In some previous applications of the ball-and-stick model, \(S_0\) is thought of as an unknown parameter. Since this parameter is directly measurable, it is possible to realize values in Eq. 2. It is further considered that a noisy version of these scaled observed signals, \(\mathbf y\), are actually observed with \(\epsilon _j \sim N(0,\sigma ^2) (iid)\).
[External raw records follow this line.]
/-- Bytes that an engine reads at a virtual address, or the error. -/
def State.engineRead (s : State) (core x va n : Nat) : Except (BitVec 16) (List Byte) :=
  match s.engineAt core x va false with
  | .err c => .error c
  | .at_ pa =>
    if s.unreachable pa then .error 8
    else if (s.badBlock? pa n).isSome then .error 3
    else .ok (s.mem.read (accessDie (dieOf core) pa) pa n)

/-- The image of a tile, block by block: the data so far, or the first error with its address. Blocks that were not resident
read as zero where the fill allows it. -/
def State.readImage (s : State) (core x : Nat) (f : Fill) (lenient : Bool) :
    Nat → Nat → List Host.Cell → Except (BitVec 16 × Nat) (List Host.Cell)
  | 0, _, d => .ok d
  | n + 1, j, d =>
    let va := f.src.toNat + 256 * j
    if lenient && !f.blocks.getD j true then s.readImage core x f lenient n (j + 1) d
    else
      match s.engineRead core x va 256 with
      | .ok b => s.readImage core x f lenient n (j + 1) (putBytes (256 * j) b d)
      | .error c => if lenient && c != 3 then s.readImage core x f lenient n (j + 1) d else .error (c, va)

/-- The fill with an identifier, and its core. -/
def State.fill? (s : State) (id : Nat) : Option (Nat × Fill) :=
  s.cores.findSome? fun c => (c.2.fills.find? fun f => f.id == id).map fun f => (c.1, f)

/-- A block of a fill's source lies in a node that cannot be reached: its read bounces (R387). -/
def State.fillBlocked (s : State) (core x : Nat) (f : Fill) : Bool :=
  (List.range (tileSize f.tile / 256)).any fun j =>
    f.blocks.getD j true && match s.engineAt core x (f.src.toNat + 256 * j) false with
    | .at_ pa => s.unreachable pa
    | .err _ => false

/-- A fill may end: its tile is FILLING for it, its context owns the core's tiles, and a CPYT's earlier commands are complete
where it has AFTER (R338, R344). -/
def State.fillReady (s : State) (c : Nat) (f : Fill) : Bool :=
  ((s.core c).tile f.tile).state == .filling && ((s.core c).tile f.tile).fill == some f.id &&
    (s.cmds.all fun m => m.id != f.id || m.after.all fun a => !(s.cmds.any fun n => n.id == a)) &&
    match s.team? f.team with
    | some T => (s.core c).accown == T.ctx && !s.fillBlocked c T.ctx f
    | none => false

/-- An engine that has read uncorrectable data in HBM marks the block (R422). -/
def State.meetRead (s : State) (core x va n : Nat) : State :=
  match s.engineAt core x va false with
  | .at_ pa =>
    match s.badBlock? pa n with
    | some b => s.meetBad b
    | none => s
  | .err _ => s

/-! ## The transfer (R94) -/

/-- The save area of a context on a core (R77). -/
def State.saveArea (s : State) (x c : Nat) : Nat := (s.ctx x).desc.tilesave.toNat + c * 0x480000

/-- The place of a tile's data in a save area (R95). -/
def saveOffset (n : Nat) : Nat :=
  if n < 64 then 0x10000 + n * 0x1000 else if n < 72 then 0x50000 + (n - 64) * 0x2000 else 0x60000 + (n - 72) * 0x2000

/-- The image entry of a tile. -/
def Tile.image (t : Tile) : Nat :=
  let st : Nat := t.state.code.toNat
  if t.state = .empty then 0
  else st + 8 + (if t.dirty then 16 else 0) + (t.cb.getD 0).toNat * 32 + (if t.cb.isSome then 256 else 0)

/-- All tiles of a core. -/
def tileCount : Nat := 584

/-- The slot of a team, by its key. -/
def State.slotOfTeam (s : State) (k : Nat) : Nat :=
  match s.team? k with
  | some T => T.slot
  | none => 0

/-- Writes bytes of a save area, as an agent of the core's die. -/
def State.putSave (s : State) (c a : Nat) (data : List Byte) : State := (s.storeAt (dieOf c) a data false).1
def State.getSave (s : State) (c a n : Nat) : List Byte := s.mem.read (dieOf c) a n

/-- A valid header of a context stands in its save area (R331). What the restore of R94 finds uncorrectable in a save area has no stated outcome:
a header counts as not valid, the image entry of a tile as EMPTY, and a tile's data or a codebook keep the error (DESIGN CHOICE, log 99). -/
def State.headerValid (s : State) (x c : Nat) : Bool :=
  !s.anyBad (s.saveArea x c) 4 &&
  let own := ofBytes (s.getSave c (s.saveArea x c) 4)
  own / 4096 % 2 == 1 && own % 4096 == x

/-- Tiles whose data the save writes: READY and dirty. -/
def Core.dirtyTiles (C : Core) : List Nat :=
  (C.tiles.filter fun x => x.2.state == .ready && x.2.dirty).map fun x => x.1

/-- The drain: what the sequencer has accepted starts and completes in its order, at most n operations (R94 step 1). -/
def State.drainSeq (s : State) (c : Nat) : Nat → State
  | 0 => s
  | n + 1 =>
    match (s.core c).seq with
    | [] => s
    | o :: _ =>
      let s := if o.startedAt.isSome then s else s.startOp c o
      match (s.core c).seq with
      | [] => s
      | p :: _ => (s.completeOp c p).drainSeq c n

/-- Step 2: the save of the old owner's tiles. -/
def State.saveTiles (s : State) (c x : Nat) : State :=
  let C := s.core c
  let s := C.dirtyTiles.foldl (fun s n => s.correctTile c n) s
  let a := s.saveArea x c
  let cbs := C.cbWritten || (s.headerValid x c && ofBytes (s.getSave c a 4) / 8192 % 2 == 1)
  let own := 0x1000 + x + if cbs then 0x2000 else 0
  let engine := match C.owner with
    | some k => s.slotOfTeam k
    | none => 0xFFFFFFFF
  let queue := (List.range 13).map fun j => match C.ownerQueue[j]? with
    | some q => s.slotOfTeam q.1
    | none => 0
  let header := toBytes 4 own ++ toBytes 4 engine ++ toBytes 4 C.ownerQueue.length ++ queue.flatMap fun v => toBytes 4 v
  let image := (List.range tileCount).flatMap fun n => toBytes 4 (C.tile n).image
  let s1 := C.dirtyTiles.foldl (fun s n =>
    s.putSave c (a + saveOffset n) (getBytes (C.tile n).data 0 (tileSize n))) s
  let s2 := if C.cbWritten then
      s1.putSave c (a + 0x1000) ((List.range 8).flatMap fun n => C.codebook n)
    else s1
  (s2.putSave c (a + 0x40) image).putSave c a header

/-- A tile that the save reads with an uncorrectable error, or one whose entry of the tile table has one, is fatal for its team, once
(R316, R431). -/
def State.saveErrors (s : State) (c : Nat) : State :=
  let read := (s.core c).dirtyTiles
  (s.core c).tiles.foldl (fun s x =>
    let n := x.1
    if x.2.badEntry || x.2.bad && read.contains n then
      match s.tileTeam? c n with
      | some (k, T, sel) => if T.killed then s else s.fatal k 0 0x81 0 0 (BitVec.ofNat 64 sel)
      | none => s
    else s) s

/-- Step 3: every tile and codebook of the core is zeroed. -/
def State.clearTiles (s : State) (c : Nat) : State :=
  ((s.core c).tiles.foldl (fun s x => s.emptyTile c x.1 4) s).modCore c fun C =>
    { C with tiles := [], codebooks := [], cbBad := [], owner := none, ownerQueue := [] }

/-- Step 4 for one tile, from its image entry. -/
def State.restoreTile (s : State) (c x n : Nat) : State :=
  let a := s.saveArea x c
  let s := s.meetBads (a + 0x40 + 4 * n) 4
  let e := if s.anyBad (a + 0x40 + 4 * n) 4 then 0 else ofBytes (s.getSave c (a + 0x40 + 4 * n) 4)
  let cb : Option (BitVec 3) := if e / 256 % 2 = 1 then some (BitVec.ofNat 3 (e / 32)) else none
  if 512 ≤ e then s
  else
    match e % 8 with
    | 1 =>
      let id := ((s.core c).fills.find? fun f => f.tile == n && (match s.team? f.team with
        | some T => T.ctx == x
        | none => false)).map fun f => f.id
      ((s.openTile c n true).modStamp c n fun r => { r with fillAt := some s.clock }).modCore c fun C =>
        C.modTile n fun _ => { state := .filling, cb := cb, fill := id }
    | 2 =>
      let data := putBytes 0 (s.getSave c (a + saveOffset n) (tileSize n)) []
      let bad := s.anyBad (a + saveOffset n) (tileSize n)
      let s := s.meetBads (a + saveOffset n) (tileSize n)
      ((s.openTile c n true).modStamp c n fun r => { r with readyAt := some s.clock }).modCore c fun C =>
        C.modTile n fun _ => { state := .ready, cb := cb, data := data, bad := bad }
    | 4 => (s.openTile c n true).modCore c fun C => C.modTile n fun _ => { state := .poisoned, cb := cb }
    | _ => s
$$\begin{aligned} \mathbf y = M\mathbf f + \varvec{\epsilon } \end{aligned}$$

At this point, Eq. 4 can be reinterpreted as a linear regression problem, as long as M is observed. Although observing M is not possible directly, it is computable if d and K can be determined.

Addressing d

The apparent diffusivity, d, is an unknown parameter but can be discerned within a reasonable range of values that make sense for the human brain. In this work, experiments are performed at multiple values to assess the performance of the method in relation to the imprecision in the estimated value of d. This is referred to as a sensitivity analysis of d.

Choosing K

The method of representing the direction of nerves in a voxel can be represented by points on the surface of a sphere of unit radius, without the loss of generality. This means that the parameters \(\theta\) and \(\phi\) for any nerve are contained within the intervals \((0^{\circ }, 180^{\circ })\) and \((0^{\circ }, 360^{\circ })\), respectively. Furthermore in this scenario, diametrically opposite points are equivalent, so it suffices to work on a hemisphere. This translates to \(\phi\) being contained in an interval \((0^{\circ }, 180^{\circ })\). Since, the number of nerve fibers, K, within a voxel is unknown, it is chosen to (severely) overestimate the number of nerves and obtain their directions by subdividing these intervals into roughly one hundred equal parts. Thereby, a grid with each point representing a unique nerve within the voxel is obtained. This is shown in Fig. 1.

Fig. 1
figure 1

Grid showing 10,000 nerves within the voxel

Performing the regression

Now that it is possible to compute M, regression analysis can be performed. Given that the model has been over-parameterized, it is important to remove all nerves that do not have a contribution. This is achieved by using a form of regularized linear regression called elastic net [22]. In classical regression, the estimate for \(\mathbf f\) is obtained by minimizing the following function:

$$\begin{aligned} C(\mathbf f ) = ||\mathbf y - M\mathbf f ||_2 \end{aligned}$$

In contrast, elastic net regularization adds a penalty term with the function in Eq. 6 being minimized.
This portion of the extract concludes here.